* [Data shown]:
----------

/-- PROV_CERT at step 8. -/
def provCert (s : State) (d : Desc) (got : Got) (env : Env) : State :=
  let slot := d.fld 16 1
  if s.lcs ≠ (if slot = 0 then .test else .production) then s.crownFail (bad8 .notPermitted)
  else match s.life.idKey with
    | none => s.crownFail (bad8 .notPermitted)
    | some k => match s.readAll env got.1 with
      | .error b => s.crownFail { b with step := 8 }
      | .ok b => match chainCerts b with
        | none => s.crownFail (bad8 .descMalformed)
        | some l =>
          if (l.getLast?).bind certKey ≠ some (idPublic k) then s.crownFail (bad8 .notPermitted)
          else s.crownDone [s.planRec (.sys 0x06 slot) 0x06 b] [] 0 (leBytes 4 b.length)

/-- PROV_PATCH at step 8. -/
def provPatch (s : State) (d : Desc) (got : Got) (env : Env) : State :=
  if s.lcs ≠ .test then s.crownFail (bad8 .notPermitted)
  else match s.readAll env got.1 with
    | .error b => s.crownFail { b with step := 8 }
    | .ok b => s.crownDone [s.planRec (.sys 0x07 0) 0x07 (b ++ sha384 b)] [] 0 (b.take 4)

/-- Step 8 of the life-cycle family. -/
def lcsStart (s : State) (d : Desc) (got : Got) (env : Env) : State :=
  if d.is .lcsTransition then
    match lcsTarget (d.fld 16 1) with
    | some t => lcsTransition s t
    | none => s.crownFail (bad8 .descMalformed)
  else if d.is .lcsCancel then lcsCancel s
  else if d.is .lcsDebugKey then lcsDebugKey s d got env
  else if d.is .lcsDebugNonce then lcsNonce s got
  else if d.is .lcsDebugGrant then lcsGrant s d got env
  else if d.is .lcsDebugRevoke then lcsRevoke s
  else if d.is .provIdkey then provIdkey s got
  else if d.is .provCert then provCert s d got env
  else provPatch s d got env

/-! Factory tests (R667, R684). -/

/-- A write to a register that the life cycle opens in TEST only (R666). -/
def State.testWrite (s : State) (f addr : Nat) (act : State → State) : State :=
  s.pfWrite f addr fun x => if x.lcs = .test then act x else x.violation 2 f true addr

/-- What a GDDR6 line of the vault region holds, where it verifies (R410). -/
def State.gddrLine (x : State) (iface idx : Nat) : Option Bytes :=
  let k := lineKey (lineGroup (idx * 64)) iface idx
  if x.vault.lineLives x.vault.lines k && (flawsOf iface idx).all (fun y => !x.vault.flaws.elem y) then
    some (x.vault.lineBytes x.free k)
  else none

/-- The word that a memory test reads where the model holds it (R667): keeper NVM as stored, a vault line that
verifies, a word written by the test before, zeros in SRAM that the test does not cover. Which SRAM word addresses
those are, and what the other words hold, the manual leaves open (log entry 32). -/
def State.mtestWord (x : State) (target w : Nat) : Option (Word64 × Byte) :=
  let page := tget (zeros 256) x.nvm.pages (w / 32)
  if target = 0 ∧ Config.sramHidden w then some (0, 0)
  else if target = 1 ∧ w < 1048576 then
    let d := BitVec.ofNat 64 (leField page (8 * (w % 32)) 8)
    some (match tget none (x.life.mtWords.map fun e => (e.1, some e.2)) (2 ^ 32 + w) with
      | some (v, c) => if v = d then (d, c) else (d, Config.freeBits (2 ^ 62 + w) 8)
      | none => (d, Config.freeBits (2 ^ 62 + w) 8))
  else match (if target < 2 then none else x.gddrLine (target - 2) (w / 8)), tget none
      (x.life.mtWords.map fun e => (e.1, some e.2)) (target * 2 ^ 32 + w) with
    | some b, _ => some (BitVec.ofNat 64 (leField b (8 * (w % 8)) 8), Config.freeBits (2 ^ 62 + w) 8)
    | none, v => v

/-- One access of the memory test (R667, R684). A word written to a GDDR6 line of the vault makes that line fail its
verification (R416). -/
def State.mtest (x : State) : State :=
  let l := x.life
  let w := l.mtAddr.toNat
  let p := w / 32
  if l.mtWrite then
    if (l.mtTarget = 1 ∧ 1048576 ≤ w) ∨ (l.mtTarget = 0 ∧ Config.sramHidden w) then x
    else
      let y : State := { x with life := { l with
        mtWords := (l.mtWords.filter fun e => e.1 != l.mtTarget * 2 ^ 32 + w) ++
          [(l.mtTarget * 2 ^ 32 + w, (l.mtWdata, l.mtCheck))] } }
      if l.mtTarget = 1 then
        let old := tget (zeros 256) x.nvm.pages p
        let b := old.take (8 * (w % 32)) ++ leBytes 8 l.mtWdata.toNat ++ old.drop (8 * (w % 32) + 8)
        { y with nvm := { x.nvm with pages := tset (zeros 256) x.nvm.pages p b } }
      else if l.mtTarget = 0 then y
      else { y with vault := { y.vault with flaws := flawsOf (l.mtTarget - 2) (w / 8) ++ y.vault.flaws } }
  else
    let t := x.freshBytes 9
    let v := (x.mtestWord l.mtTarget w).getD (BitVec.ofNat 64 (leNat (t.1.take 8)), byteAt t.1 8)
    { t.2 with life := { t.2.life with mtRdata := v.1, mtCheck := v.2 } }

/-- MTEST_GO (R684, R667). -/
def execMtestGo (fn : Fin 32) (s : State) : Host.Outcome State Fault Refusal :=
  .next <| s.testWrite fn 0xB0040 State.mtest

/-- An array's test begun; ignored while one runs (R684). -/
def State.mbist (x : State) : State :=
  if x.life.mbBusy then x
  else { x with life := { x.life with
    mbBusy := true, mbDone := false, mbFail := false, mbFailWord := 0, mbLast := x.life.mbArray } }

/-- MBIST_GO (R684). -/
def execMbistGo (fn : Fin 32) (s : State) : Host.Outcome State Fault Refusal :=
  .next <| s.testWrite fn 0xB0058 State.mbist

/-- The array that a test leaves at zero (R667). -/
def State.zeroArray (s : State) (a : Nat) : State :=
  if a < 16 then s.clearFacet a
  else if a = 16 then { s with vault := { s.vault with pip := [], pipZeroed := true } }
  else if a = 17 then
    -- the pinned nodes of L1 to L5 are zero, so an L0 node ever written no longer matches its parent (R411, R418)
    let v := s.vault
    let low := v.nodes.filter fun (e : Nat × Nat) => decide (e.1 < 2 ^ 20)
    { s with vault := { v with
        cached := [], l0 := [], entries := v.stored, nodes := low, flaws := low.map (fun e => VFlaw.node e.1) ++ v.flaws } }
  else if a = 18 then { s with hif := { s.hif with held := [] } }
  else if a = 19 then
    { s with signet := { s.signet with engines := s.signet.engines.map fun (e : Nat × SigEngine) =>
      (e.1, { e.2 with busy := e.2.busy.map fun q =>
        { q with input := zeros q.input.length, rnd := zeros q.rnd.length } }) } }
  else if a = 20 then
    { s with snp := { s.snp with
        run := s.snp.run.map (fun r => { r with counters := [] })
        banks := s.snp.banks.map fun b => zeros b.length } }
  else { s with nvm := { s.nvm with pages := [] } }

/-- MBIST_DONE (R667): the first failing word, or none. -/
def execMbistDone (fail : Option Word32) (s : State) : Host.Outcome State Fault Refusal :=
  .next <|
    if !s.life.mbBusy then s
    else
      ({ s with life := { s.life with
        mbBusy := false, mbDone := true, mbFail := fail.isSome, mbFailWord := fail.getD 0 } } : State).zeroArray
        s.life.mbLast

end Sys2Proof.Machine
end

----------

* [Task description]: Give only the number of lines in the records that include the word "lcsTransition".

* [Solution to the exercise]: 2